You can optionally have the destination truncate the table before writing to it. You can also have the destination create the table. When creating the table, you specify the Redshift distribution style to use, and you specify the default length and any custom lengths that you want to use for Varchar fields.
You configure security credentials and the database user for the write. When using AWS access keys, you can have the destination automatically create the user. You can also configure advanced properties such as performance-related properties and proxy server properties.
Before using the Amazon Redshift destination, verify if you need to install a JDBC driver.
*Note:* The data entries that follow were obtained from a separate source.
-- ==== Sys2Proof/Machine/Convert.lean ====
section
/-! DEFINITION. Format codes (Table 2.1), conversions between them (R56-R59), K4 quantisation (R60), deterministic
stochastic rounding (R61, R62) and the words that pack short formats (R46-R50). -/

namespace Sys2Proof.Machine

/-- A format code of Table 2.1. -/
abbrev FmtCode := BitVec 4

namespace Fmt
def binary64 : FmtCode := 0x0#4
def binary32 : FmtCode := 0x1#4
def binary16 : FmtCode := 0x2#4
def k18 : FmtCode := 0x3#4
def k9f : FmtCode := 0x4#4
def k9i : FmtCode := 0x5#4
def k4 : FmtCode := 0x6#4
def bfloat16 : FmtCode := 0x7#4
def s8 : FmtCode := 0x8#4
def u8 : FmtCode := 0x9#4
def s32 : FmtCode := 0xa#4
def s64 : FmtCode := 0xb#4
end Fmt

/-- Codes 0xc-0xf are reserved (R35). -/
def FmtCode.reserved (f : FmtCode) : Bool := 0xc#4 ≤ f

/-- binary64, binary32 and binary16. -/
def FmtCode.isLong (f : FmtCode) : Bool := f ≤ 0x2#4

/-- K18, K9F, K9I and K4, the formats with a poison bit. -/
def FmtCode.isShort (f : FmtCode) : Bool := 0x3#4 ≤ f && f ≤ 0x6#4

def FmtCode.isInt (f : FmtCode) : Bool := 0x8#4 ≤ f && f ≤ 0xb#4

/-- The float layout of a code, if it has one. -/
def FmtCode.fl? (f : FmtCode) : Option FlFmt :=
  match f with
  | 0x0#4 => some Sys2Proof.Machine.binary64
  | 0x1#4 => some Sys2Proof.Machine.binary32
  | 0x2#4 => some Sys2Proof.Machine.binary16
  | 0x3#4 => some Sys2Proof.Machine.k18
  | 0x4#4 => some Sys2Proof.Machine.k9f
  | 0x7#4 => some Sys2Proof.Machine.bfloat16
  | _ => none

/-- Width of one value in its slot, in bits (Table 2.1). -/
def FmtCode.bits (f : FmtCode) : Nat :=
  match f with
  | 0x0#4 => 64
  | 0x1#4 => 32
  | 0x2#4 => 16
  | 0x3#4 => 18
  | 0x4#4 => 9
  | 0x5#4 => 9
  | 0x6#4 => 4
  | 0x7#4 => 16
  | 0x8#4 => 8
  | 0x9#4 => 8
  | 0xa#4 => 32
  | 0xb#4 => 64
  | _ => 0

/-- Values per storage word (R46-R48); 1 for a format without words. -/
def FmtCode.perWord (f : FmtCode) : Nat :=
  match f with
  | 0x3#4 => 7
  | 0x4#4 => 7
  | 0x5#4 => 7
  | 0x6#4 => 16
  | _ => 1

/-- Bytes of one storage word, or of one value in a format without words. -/
def FmtCode.wordBytes (f : FmtCode) : Nat :=
  match f with
  | 0x0#4 => 8
  | 0x1#4 => 4
  | 0x2#4 => 2
  | 0x3#4 => 16
  | 0x4#4 => 8
  | 0x5#4 => 8
  | 0x6#4 => 8
  | 0x7#4 => 2
  | 0x8#4 => 1
  | 0x9#4 => 1
  | 0xa#4 => 4
  | 0xb#4 => 8
  | _ => 1

/-- Position of the poison bit in a storage word, if the format has one there (R46, R47). -/
def FmtCode.poisonBit? (f : FmtCode) : Option Nat :=
  match f with
  | 0x3#4 => some 126
  | 0x4#4 => some 63
  | 0x5#4 => some 63
  | _ => none

/-- The magnitude column of Table 2.3, in quarters. -/
def k4Quarter (code : Nat) : Nat :=
  match code % 8 with
  | 0 => 0
  | 1 => 1
  | 2 => 2
  | 3 => 4
  | 4 => 6
  | 5 => 8
  | 6 => 12
  | _ => 16

/-- The exponent of a K9E code other than 0x100 (R41). -/
def k9eExp (code : Nat) : Int := if code % 512 < 256 then (code % 512 : Nat) else ((code % 512 : Nat) : Int) - 512

def k9ePoison : Nat := 0x100

/-- A K4 code under a block scale (R39, R41); a poisoned scale makes it a NaN (R51). -/
def k4Val (code scale : Nat) : FVal :=
  if scale % 512 = k9ePoison then .dnan
  else .fin (code.testBit 3) (k4Quarter code) (k9eExp scale - 2)

/-- Decodes one value of format `f`; a value from a poisoned word is a NaN (R51). K4 has no value without its scale. -/
def decodeFmt (f : FmtCode) (poisoned : Bool) (x : Nat) : FVal :=
  if poisoned then .dnan
  else
    match f.fl? with
    | some fl => decodeFl fl x
    | none =>
      if f = Fmt.k9i then intVal 9 true x
      else if f = Fmt.u8 then intVal 8 false x
      else intVal f.bits true x

/-- Encodes a value in format `f` other than K4 (R56-R59, R127 step 5). `poison` is the overflow mode. -/
def encodeFmt (f : FmtCode) (r : Rnd) (poison : Bool) (v : FVal) : Coded :=
  match f.fl? with
  | some fl => encodeFl fl r poison v
  | none =>
    if f = Fmt.k9i then encodeK9I r poison v
    else if f = Fmt.u8 then encodeInt 8 false r v
    else encodeInt f.bits true r v

/-- The pairs of Table 2.10 (R56). -/
def legalPair (s d : FmtCode) : Bool :=
  if s.isLong then
    (d.isLong && s != d) || d = Fmt.k18 || d = Fmt.k9f || d = Fmt.k9i || d = Fmt.k4 || d = Fmt.s32 || d = Fmt.s64
  else if s = Fmt.k9f then d.isLong || d = Fmt.k18 || d = Fmt.k9i
  else if s = Fmt.k9i then d.isLong || d = Fmt.k18 || d = Fmt.k9f || d = Fmt.s8 || d = Fmt.u8
  else if s = Fmt.k18 then d.isLong || d = Fmt.bfloat16 || d = Fmt.k9f || d = Fmt.k9i
  else if s = Fmt.k4 then d.isLong || d = Fmt.k18 || d = Fmt.k9f
  else if s = Fmt.bfloat16 then d = Fmt.k18
  else if s = Fmt.s8 || s = Fmt.u8 then d = Fmt.k9i
  else if s = Fmt.s32 || s = Fmt.s64 then d.isLong
  else false

/-- Converts a value read as `v` (a NaN when `poisoned`) into format `d`. A poisoned source raises no IEEE flag at the
conversion that reads it (R51): it gives the default NaN, zero with the poison bit, or zero. -/
def convertFmt (d : FmtCode) (r : Rnd) (om : Bool) (poisoned : Bool) (v : FVal) : Coded :=
  if poisoned then
    match d.fl? with
    | some fl => if fl.ieee then ⟨fl.defaultNaN, false, Flags.none⟩ else ⟨0, true, Flags.none⟩
    | none => ⟨0, d.isShort, Flags.none⟩
  else encodeFmt d r om v

/-- The threshold of R61. -/
def srThreshold (srTide : BitVec 64) (core : BitVec 11) (elem : BitVec 64) : Nat :=
  let x := srTide ^^^ ((core.setWidth 64) <<< 53) ^^^ elem
  let x := (x ^^^ (x >>> 31)) * 0x8b4f27c3a5d16e19#64
  let x := (x ^^^ (x >>> 29)) * 0x5c2e93b71f48d6a5#64
  let x := x ^^^ (x >>> 32)
  x.toNat % 2 ^ 32

/-- Rounding-mode field values (Table 2.2). -/
def rmSR : BitVec 3 := 5#3
def rmDYN : BitVec 3 := 7#3

/-- The modes a rounding control port may hold (R37). -/
def rmPortOk (rm : BitVec 3) : Bool := rm < 5#3

/-- Whether a rounding-mode field is allowed for target format `f` (R36, R37). -/
def rmFieldOk (rm : BitVec 3) (f : FmtCode) : Bool := rm != 6#3 && (rm != rmSR || f.isShort)

/-! ### Quantising to K4 (R60) -/

/-- Rounds |x| / 2^e to the grid of Table 2.3: the magnitude code, inexact. `thr` is the SR threshold. -/
def roundGrid (r : Rnd) (s : Bool) (m : Nat) (e : Int) : Nat × Bool :=
  let num := m * 2 ^ (e + 2).toNat
  let d := (-(e + 2)).toNat
  let i := (List.range 8).foldl (fun acc j => if k4Quarter j * 2 ^ d ≤ num then j else acc) 0
  let lo := k4Quarter i * 2 ^ d
  let rem := num - lo
  let span := (k4Quarter (i + 1) - k4Quarter i) * 2 ^ d
  if rem = 0 || i = 7 then (i, rem != 0)
  else
    let up : Bool :=
      match r with
      | .sr thr => decide (rem * 2 ^ 32 / span > thr)
      | .mode rm =>
        if rm = 0#3 then decide (2 * rem > span || (2 * rem = span && i % 2 = 1))
        else if rm = 2#3 then s
        else if rm = 3#3 then !s
        else if rm = 4#3 then decide (2 * rem ≥ span)
        else false
    (if up then i + 1 else i, true)

/-- A quantised block: its scale code, its 32 codes, the flags. -/
structure K4Block where
  scale : Nat
  codes : List Nat
  flags : Flags
deriving DecidableEq, Repr

/-- One element of a block: the value with its rounding (SR thresholds differ by element), `none` when dropped (R518). -/
abbrev K4Elem := Option (FVal × Rnd)

def K4Elem.special (x : K4Elem) : Bool :=
  match x with
  | some (v, _) => v.isNaN || v.isInf
  | none => false

/-- Magnitude order of kept elements: the larger of two finite magnitudes. -/
def magMax (a : Nat × Int) (x : K4Elem) : Nat × Int :=
  match x with
  | some (.fin _ m e, _) => if magCompare (.fin false a.1 a.2) (.fin false m e) = .lt then (m, e) else a
  | _ => a

/-- The code and flags of one element under scale exponent `e`. -/
def k4Code (e : Int) (x : K4Elem) : Nat × Flags :=
  match x with
  | some (.fin s m ex, r) =>
    let big := magCompare (.fin false m (ex - e)) (.fin false 4 0) = .gt
    let (mag, ix) := if big then (7, true) else roundGrid r s m (ex - e)
    ((if s then 8 else 0) + mag,
      Flags.when big Flags.overflow ||| Flags.when ix Flags.inexact ||| Flags.when (m != 0 && mag = 0) Flags.underflow)
  | _ => (0, Flags.none)

/-- Codes of every element of a block, with the flags ORed. -/
def k4Codes (e : Int) (xs : List K4Elem) : List Nat × Flags :=
  xs.foldr (fun x acc => let (c, f) := k4Code e x; (c :: acc.1, f ||| acc.2)) ([], Flags.none)

def k4Poisoned (xs : List K4Elem) (f : Flags) : K4Block := ⟨k9ePoison, xs.map fun _ => 0, f⟩

/-- Flags of a block with a NaN or an infinity (R60). -/
def k4SpecialFlags (xs : List K4Elem) : Flags :=
  Flags.when (xs.any fun x => match x with | some (v, _) => v.isNaN | none => false) Flags.invalid |||
  Flags.when (xs.any fun x => match x with | some (v, _) => v.isInf | none => false) Flags.overflow

/-- Quantises a block with a scale that the device chooses (first pseudocode of R60). -/
def k4Quantise (poison : Bool) (xs : List K4Elem) : K4Block :=
  if xs.any K4Elem.special then k4Poisoned xs (k4SpecialFlags xs)
  else
    let (m, ex) := xs.foldl magMax (0, 0)
    let e0 : Int :=
      if m = 0 then 0
      else
        let eE : Int := ex + bitlen m - 1
        if m = 2 ^ (bitlen m - 1) then eE - 2 else eE - 1
    if e0 > 255 && poison then k4Poisoned xs (Flags.overflow ||| Flags.inexact)
    else
      let e := max (-255) (min 255 e0)
      let (codes, f) := k4Codes e xs
      ⟨(e % 512).toNat, codes, f⟩

/-- Quantises a block with a given scale (second pseudocode of R60). -/
def k4QuantiseGiven (poison : Bool) (gs : Nat) (xs : List K4Elem) : K4Block :=
  if xs.any K4Elem.special then k4Poisoned xs (k4SpecialFlags xs)
  else if gs % 512 = k9ePoison then k4Poisoned xs Flags.none
  else
    let e := k9eExp gs
    let big := xs.any fun x =>
      match x with
      | some (.fin _ m ex, _) => magCompare (.fin false m (ex - e)) (.fin false 4 0) = .gt
      | _ => false
    if poison && big then k4Poisoned xs (Flags.overflow ||| Flags.inexact)
    else
      let (codes, f) := k4Codes e xs
      ⟨gs % 512, codes, f⟩

/-! ### Values in storage words -/

/-- Slot `j` of a storage word of format `f`. -/
def wordSlot (f : FmtCode) (w j : Nat) : Nat := nbits w (j * f.bits) f.bits

/-- Whether a storage word's poison bit is set. -/
def wordPoison (f : FmtCode) (w : Nat) : Bool :=
  match f.poisonBit? with
  | some b => w.testBit b
  | none => false

/-- Replaces slot `j` of a storage word. -/
def setSlot (f : FmtCode) (w j x : Nat) : Nat :=
  let sh := j * f.bits
  w - nbits w sh f.bits * 2 ^ sh + (x % 2 ^ f.bits) * 2 ^ sh

/-- Sets the poison bit of a storage word to `b`; the reserved bit above it of a K18 word is written as zero (R47). -/
def setPoison (f : FmtCode) (w : Nat) (b : Bool) : Nat :=
  match f.poisonBit? with
  | some p => w % 2 ^ p + (if b then 2 ^ p else 0)
  | none => w

/-- Packs values as one storage word, slot 0 first, padding zero (R50). -/
def packWord (f : FmtCode) (xs : List Nat) (poison : Bool) : Nat :=
  let w := (xs.foldl (fun (acc : Nat × Nat) x => (acc.1 + (x % 2 ^ f.bits) * 2 ^ acc.2, acc.2 + f.bits)) (0, 0)).1
  if poison then setPoison f w true else w

/-- Splits a list into pieces of `n`, by fuel. -/
def chunksOf {α : Type} (n : Nat) : Nat → List α → List (List α)
  | 0, _ => []
  | fuel + 1, xs => if xs.isEmpty then [] else xs.take n :: chunksOf n fuel (xs.drop n)

/-- Little-endian bytes of a number (R8). -/
def leBytes : Nat → Nat → List Byte
  | 0, _ => []
  | n + 1, x => BitVec.ofNat 8 x :: leBytes n (x / 256)

/-- The number that little-endian bytes hold. -/
def leNat : List Byte → Nat
  | [] => 0
  | b :: t => b.toNat + 256 * leNat t

/-- Packs coded values as a tensor of its own (R50): every slot of every word written, padding zero, poison bits of R53. -/
def packTensor (f : FmtCode) (xs : List Coded) : List Byte :=
  if f.perWord = 1 then xs.flatMap fun x => leBytes f.wordBytes (x.bits % 2 ^ f.bits)
  else (chunksOf f.perWord xs.length xs).flatMap fun ws =>
    leBytes f.wordBytes (packWord f (ws.map Coded.bits) (ws.any Coded.exc))

/-- Bytes that a packed tensor of `n` values takes. -/
def packedSize (f : FmtCode) (n : Nat) : Nat := (n + f.perWord - 1) / f.perWord * f.wordBytes

/-- Value `j` of a packed tensor, with its word's poison bit. -/
def packedVal (f : FmtCode) (bs : List Byte) (j : Nat) : Nat × Bool :=
  let w := leNat ((bs.drop (j / f.perWord * f.wordBytes)).take f.wordBytes)
  if f.perWord = 1 then (w % 2 ^ f.bits, false) else (wordSlot f w (j % f.perWord), wordPoison f w)

end Sys2Proof.Machine
end

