/-- Loads `n` bytes at `ea`, within one line, at an access level (R240, R241, R244). A miss takes the one slot; a second miss waits
for the first fill, which is then complete. -/
def State.loadDev (s : State) (c : CoreId) (ea n : Nat) (level : BitVec 2) : MemRes (List Byte) :=
  let x := s.sc c
  let ctx := x.ctxid.toNat
  match s.translate ctx ea .read level with
  | .fault reason rp => s.coreFault c ea reason rp false true
  | .bad d => .noData (s.walkBad c.val d)
  | .ok dpa leaf =>
    if !leafC leaf then
      match s.fetch c ea n dpa n with
      | .ok s bs => .ok (s.updSc c fun x => { x with miss := .bypass }) bs
      | r => r
    else
      let line := ea / 64
      match x.l1Way ctx dpa with
      | some w => s.hit c line w (ea % 64) n
      | none =>
        match s.fetch c ea n (dpa - ea % 64) 64 with
        | .ok s bs =>
          let y : L1Line := { ctx := ctx, line := line, dpaLine := dpa / 64, data := bs, modified := false, bad := false }
          let s := (s.allocate c y).updSc c fun x => { x with miss := .fill ctx line }
          .ok s ((bs.drop (ea % 64)).take n)
        | r => r

/-- Drains the oldest buffered store. -/
def State.drainOldest (s : State) (c : CoreId) : State :=
  match (s.sc c).stores with
  | [] => s
  | b :: t => (s.updSc c fun x => { x with stores := t }).performStore c b

/-- Drains every buffered store, oldest first. -/
def State.drainAll (s : State) (c : CoreId) : State :=
  (s.sc c).stores.foldl (fun s _ => s.drainOldest c) s

/-- Puts a translated store in the store buffer; a hit updates the line as well, a full buffer first drains its oldest entry
(R240, R241; log 11). -/
def State.bufferStore (s : State) (c : CoreId) (ea dpa : Nat) (bs : List Byte) : State :=
  let s := if 16 ≤ (s.sc c).stores.length then s.drainOldest c else s
  s.updSc c fun x =>
    let ctx := x.ctxid.toNat
    let line := ea / 64
    let x := match x.l1Way ctx dpa with
      | some w =>
        match x.l1Line line w with
        | some y => x.setL1 line w (some { y with data := spliceBytes y.data (ea % 64) bs }) true
        | none => x
      | none => x
    let ep := match s.ctx ctx with
      | some k => k.epoch
      | none => 0#16
    { x with stores := x.stores ++
        [{ ea := word ea, dpa := dpa, ctx := ctx, epoch := ep, data := bs, retiredAt := x.retired + 1#64 }] }

/-- Stores bytes at `ea`, within one line, at an access level. -/
def State.storeDev (s : State) (c : CoreId) (ea : Nat) (bs : List Byte) (level : BitVec 2) : MemRes Unit :=
  match s.translate (s.sc c).ctxid.toNat ea .write level with
  | .fault reason rp => s.coreFault c ea reason rp true false
  | .bad d => .noData (s.walkBad c.val d)
  | .ok dpa _ => .ok (s.bufferStore c ea dpa bs) ()

/-- Writes back every modified L1 line of a core and marks it clean (R243 FENCE). -/
def State.cleanAll (s : State) (c : CoreId) : State :=
  let dirty := (s.sc c).l1.flatMap fun t => t.2.ways.toList.filterMap fun y =>
    match y with
    | some y => if y.modified then some y else none
    | none => none
  let s := dirty.foldl (fun s y => s.writeBack c y) s
  s.updSc c fun x =>
    { x with l1 := x.l1.map fun t => (t.1, { t.2 with ways := t.2.ways.map fun y => y.map fun y => { y with modified := false } }) }

/-- An uncorrectable word of a lagoon or a scratch way, `what` its tier in the MEMORY detail (R245, R246, R251, R283): nothing is delivered,
and the launch of the core that reads it fails. -/
def State.localBad (s : State) (c : CoreId) (source : BitVec 16) (what o : Nat) : State :=
  (s.alarm alarmMemory source (word o)).failCore c.val clsMemory (detail [(what, 52), (o, 0)])
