/-- Abandons an interrupted MX.SEQ (R110). -/
def Mx.abandon (m : Mx) : Mx :=
  if m.progValid then
    { m with progValid := false, wr0 := WReg.empty, wr1 := WReg.empty, passBuf := [], seen := [] }
  else m

/-- A write of a matrix port that changes the engine alone (Table 4.12). -/
def Mx.portOut (m : Mx) (p : Nat) (v : Word) : Mx :=
  let stride (f : Mx → BitVec 20 → Mx) : Mx := if m.progValid then m else f m (v.extractLsb' 0 20)
  match p with
  | 0x101 => if v.getLsbD 15 then { m with skewReject := false } else m
  | 0x102 => { m with trapPend := m.trapPend && !v.getLsbD 7, mflags := m.mflags &&& ~~~(v.extractLsb' 0 7) }
  | 0x103 => if v.extractLsb' 0 32 = 0#32 then { m with mretry := 0#32 } else m
  | 0x104 => if v.getLsbD 63 then m.abandon else m
  | 0x105 => if rmPortOk (v.extractLsb' 0 3) then { m with mround := v.extractLsb' 0 3 } else m
  | 0x108 => stride fun m x => { m with arow := x }
  | 0x109 => stride fun m x => { m with ashoal := x }
  | 0x10a => stride fun m x => { m with achunk := x }
  | 0x10b => stride fun m x => { m with wcol := x }
  | 0x10c => stride fun m x => { m with wchunk := x }
  | 0x110 => { m with srTide := v }
  | 0x111 => { m with srOwner := v.extractLsb' 0 11 }
  | 0x112 => { m with srElem := v }
  | 0x113 => { m with srPitch := v }
  | _ => m

/-- The lowest level that may write a port, for a port access row. -/
def outPort (c : CoreId) (lo : BitVec 2) (port : Nat) (k : State → State) (s : State) : State :=
  s.issue c alwaysGuard false fun s =>
    if lo ≤ (s.sc c).priv then .done (k s) else .exc s { code := excPrivilege, info := 2#8, eaddr := word port }

/-- MPROG_ABANDON (R110): an OUT of 1 to MPROG.VALID. -/
def execMprogAbandon (c : CoreId) (s : State) : Out :=
  .next (outPort c privRuntime 0x104 (fun s => s.updMx c Mx.abandon) s)

/-- LSKEW (R99): an OUT to LSKEW port `n`. -/
def execLskew (c : CoreId) (n : BitVec 2) (v : Word) (s : State) : Out :=
  .next (outPort c privTask (0x140 + n.toNat) (fun s => s.writeLskew c (Fin.ofNat 4 n.toNat) v) s)

end Sys2Proof.Machine
end

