/-- WRITE64 (R273). -/
def execWrite64 (isle : IsleId) (tag : BitVec 10) (addr : BitVec 37) (data : List Byte) (s : State) : Out :=
  .next (s.midCommand isle { code := midWrite64, tag := tag.toNat, addr := addr.toNat, mask := 0, data := data })

/-- WRITE128 (R273). -/
def execWrite128 (isle : IsleId) (tag : BitVec 10) (addr : BitVec 37) (data : List Byte) (s : State) : Out :=
  .next (s.midCommand isle { code := midWrite128, tag := tag.toNat, addr := addr.toNat, mask := 0, data := data })

/-- WRITEMASK64 (R273, Table 9.11). -/
def execWriteMask64 (isle : IsleId) (tag : BitVec 10) (addr : BitVec 37) (mask : BitVec 64) (data : List Byte) (s : State) : Out :=
  .next (s.midCommand isle { code := midWriteMask64, tag := tag.toNat, addr := addr.toNat, mask := mask.toNat, data := data })

/-- RESPONSE (R274): the request under its tag is answered, a read with the bytes that the buffer took; a corrected error is counted, and an
uncorrectable one delivers nothing and marks the blocks read. A read that met a marked block is answered so whatever `o` says. -/
def execResponse (isle : IsleId) (tag : BitVec 10) (o : EccOutcome) (s : State) : Out :=
  .next (
    match mapFind tag.toNat (s.isle isle).mid.outstanding with
    | none => s
    | some r =>
      if !s.midRuns isle then s
      else
        let d := midDpa isle r.addr
        let s := s.updIsle isle fun y => { y with mid := { y.mid with outstanding := mapErase tag.toNat y.mid.outstanding } }
        let done := s.updIsle isle fun y =>
          if r.read then { y with mid := { y.mid with returned := mapSet tag.toNat r.data y.mid.returned } } else y
        match (if r.read && r.data.isEmpty then .uncorrectable else o) with
        | .clean => done
        | .rebuilt => done
        | .corrected =>
          (done.corrected (memSource d) (word d)).updIsle isle fun y => { y with mid := { y.mid with corrected := y.mid.corrected + 1 } }
        | .uncorrectable => (if r.bytes = 128 then s.mark (d + 64) else s).blockBad d)

/-! ### Deep (R275-R279) -/

/-- DEEP_WRITE (R275, R279): a ferry of core `c` writes whole 4 KiB units; anything else, and any write once Deep is read-only, is
rejected and fails the ferry's launch. -/
def execDeepWrite (c : CoreId) (addr : BitVec 41) (data : List Byte) (s : State) : Out :=
  .next (
    let n := data.length
    if !s.powered || n = 0 then s
    else if addr.toNat % 4096 != 0 || n % 4096 != 0 || s.deep.readOnly || 2 ^ 41 < addr.toNat + n then
      s.failCore c.val clsTask (unitDetail c)
    else s.writeFrames c.val (s.sc c).ctxid.toNat data (rangePieces (deepBase + addr.toNat) n))

/-- DEEP_READ (R276, R277): a page that LDPC cannot correct is rebuilt from its stripe; one that cannot be rebuilt is an uncorrectable
error of its reader (R283). -/
def execDeepRead (c : CoreId) (addr : BitVec 41) (len : BitVec 20) (ldpc : EccOutcome) (rebuilt : Bool) (s : State) : Out :=
  .next (
    let d := deepBase + addr.toNat
    if !s.powered || len = 0#20 then s
    else
      match ldpc with
      | .clean => s
      | .corrected => s.corrected (memSource d) (word d)
      | .uncorrectable =>
        if rebuilt then s.pageRebuilt else (s.pageBad d).failCore c.val clsMemory (memDetail d)
      | .rebuilt => s.pageRebuilt)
StreamSets has tested this destination with Amazon Redshift versions 5.13.0 and 5.29.0.
Installing a JDBC Driver
- Instance profile
- When using an instance profile to authenticate with Redshift, you do not need to install a JDBC driver. The Amazon Redshift destination uses a JDBC driver included with the destination.
- AWS access keys
- When using AWS access keys to authenticate with Redshift, you must install an Amazon Redshift JDBC driver.
Transformer bundles a JDBC driver into the launched Spark application so that the driver is available on each node in the cluster.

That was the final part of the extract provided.